For decades the Arab states had dutifully supported the Palestinian cause, including the “right of return.” But in recent years they have grown tired of the conflict; many – possibly most – of the Arabs no longer see the “Palestinians” as central to their concerns. The Palestinians seem to be perennially holding their hands out for aid from the Arabs of one kind or another — financial, diplomatic, military — and those Arab “brothers” are getting fed up. Egyptians, for example, feel they have sacrificed quite enough of both men and money, in several wars Egypt fought for the Palestinians, and are convinced that the latter have been insufficiently grateful.

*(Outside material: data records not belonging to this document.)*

/-- What HIF_ERR_INFO holds of an access that was logged, but for VALID. -/
def accessInfo (b : Bar) (size : Nat) (write : Bool) : W32 := BitVec.ofNat 32 (min size 0xFFF * 16 + b2n write * 8 + barCode b)

/-- The log of the first access that breaks a rule: it stays as it was where it is VALID, and else shows the access (R14, R374, R377). -/
def Mach.AccessLogged (m m' : Mach) (b : Bar) (off : W32) (size : Nat) (write : Bool) : Prop :=
  (m.bit rHifErrInfo 31 = true → m'.reg rHifErrInfo = m.reg rHifErrInfo ∧ m'.reg rHifErrAddrLo = m.reg rHifErrAddrLo)
    ∧ (m.bit rHifErrInfo 31 = false → m'.reg rHifErrAddrLo = off ∧ m'.bit rHifErrInfo 31 = true ∧ m'.bit rHifErrInfo 3 = write
      ∧ m'.rbits rHifErrInfo 15 4 = min size 0xFFF ∧ m'.rbits rHifErrInfo 2 0 = barCode b)

theorem barCode_le (b : Bar) : barCode b ≤ 2 := by cases b <;> decide

theorem accessInfo_toNat (b : Bar) (size : Nat) (write : Bool) :
    (accessInfo b size write).toNat = min size 0xFFF * 16 + b2n write * 8 + barCode b := by
  have hb := barCode_le b
  have hw : b2n write ≤ 1 := by cases write <;> decide
  rw [accessInfo, BitVec.toNat_ofNat, Nat.mod_eq_of_lt (by omega)]

theorem accessInfo_fields (b : Bar) (size : Nat) (write : Bool) :
    (accessInfo b size write).getLsbD 3 = write ∧ bits (accessInfo b size write) 15 4 = min size 0xFFF
      ∧ bits (accessInfo b size write) 2 0 = barCode b := by
  have hb := barCode_le b
  have hw : b2n write ≤ 1 := by cases write <;> decide
  have hs : min size 0xFFF ≤ 0xFFF := Nat.min_le_right ..
  have hn := accessInfo_toNat b size write
  generalize min size 0xFFF = x at *
  refine ⟨?_, ?_, ?_⟩
  · rw [BitVec.getLsbD, hn, Nat.testBit_eq_decide_div_mod_eq, show (x * 16 + b2n write * 8 + barCode b) / 2 ^ 3 % 2 = b2n write by omega]
    cases write <;> rfl
  · rw [bits, hn]
    show _ / 16 % 4096 = x
    omega
  · rw [bits, hn]
    show _ / 1 % 8 = barCode b
    omega

theorem onlyReported_setReg (a : Nat) (v : W32) : m.OnlyReported (m.setReg a v) := rfl
theorem onlyReported_putBit (a i : Nat) (v : Bool) : m.OnlyReported (m.putBit a i v) := rfl

theorem onlyReported_logAccess (b off size : Nat) (write : Bool) : m.OnlyReported (m.logAccess b off size write) := by
  unfold Mach.logAccess
  split
  · exact OnlyReported.refl m
  · exact OnlyReported.trans (onlyReported_setReg ..) (OnlyReported.trans (onlyReported_setReg ..)
      (OnlyReported.trans (onlyReported_setReg ..) (onlyReported_putBit ..)))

But more significant in causing the decline of Arab interest in the Palestinian cause is that there is simply too much else going on that Arab leaders now have to worry about. There are civil wars in Libya, Syria, and Yemen. In Egypt, the regime worries continually about the domestic threat posed by the Muslim Brotherhood. In Saudi Arabia and the other Gulf Arab states there are worries over colossal declines in both demand for, and in the price of, oil. In Bahrain, the Sunni ruler confronts a restive Shi’a majority. In Qatar, the country continues to endure the enmity of its Gulf Arab neighbors, who have imposed a land, sea, and air blockade of the country, because of Qatar’s support for the Muslim Brotherhood and its friendly ties with Iran. In Iraq, there is both continued sectarian strife (Shia versus Sunnis) and simmering ethnic tensions (Kurds v. Arabs). In Libya the civil war between the Government of National Accord and the forces of General Haftar shows no signs of ending, and the conflict has managed to involve other Arab states – chiefly Egypt and the UAE– that support Haftar with weapons and training, while non-Arab Turkey supports the GNA. In Lebanon, the country is faced with a total economic collapse, and popular fury at the government’s mismanagement and corruption has extended to Hezbollah, for its blind support for the government, and its violent suppression of protesters. In Syria, after the civil war finally ends, the regime faces the monumental task of reconstruction, which will cost an estimated $350 billion dollars. Faced with that monumental challenge, how can the Syrians, who in the past were always so solicitous of the Palestinian cause, devote either money or time to the Cause of Palestine? No wonder there is so little interest left over for the “Palestinians.”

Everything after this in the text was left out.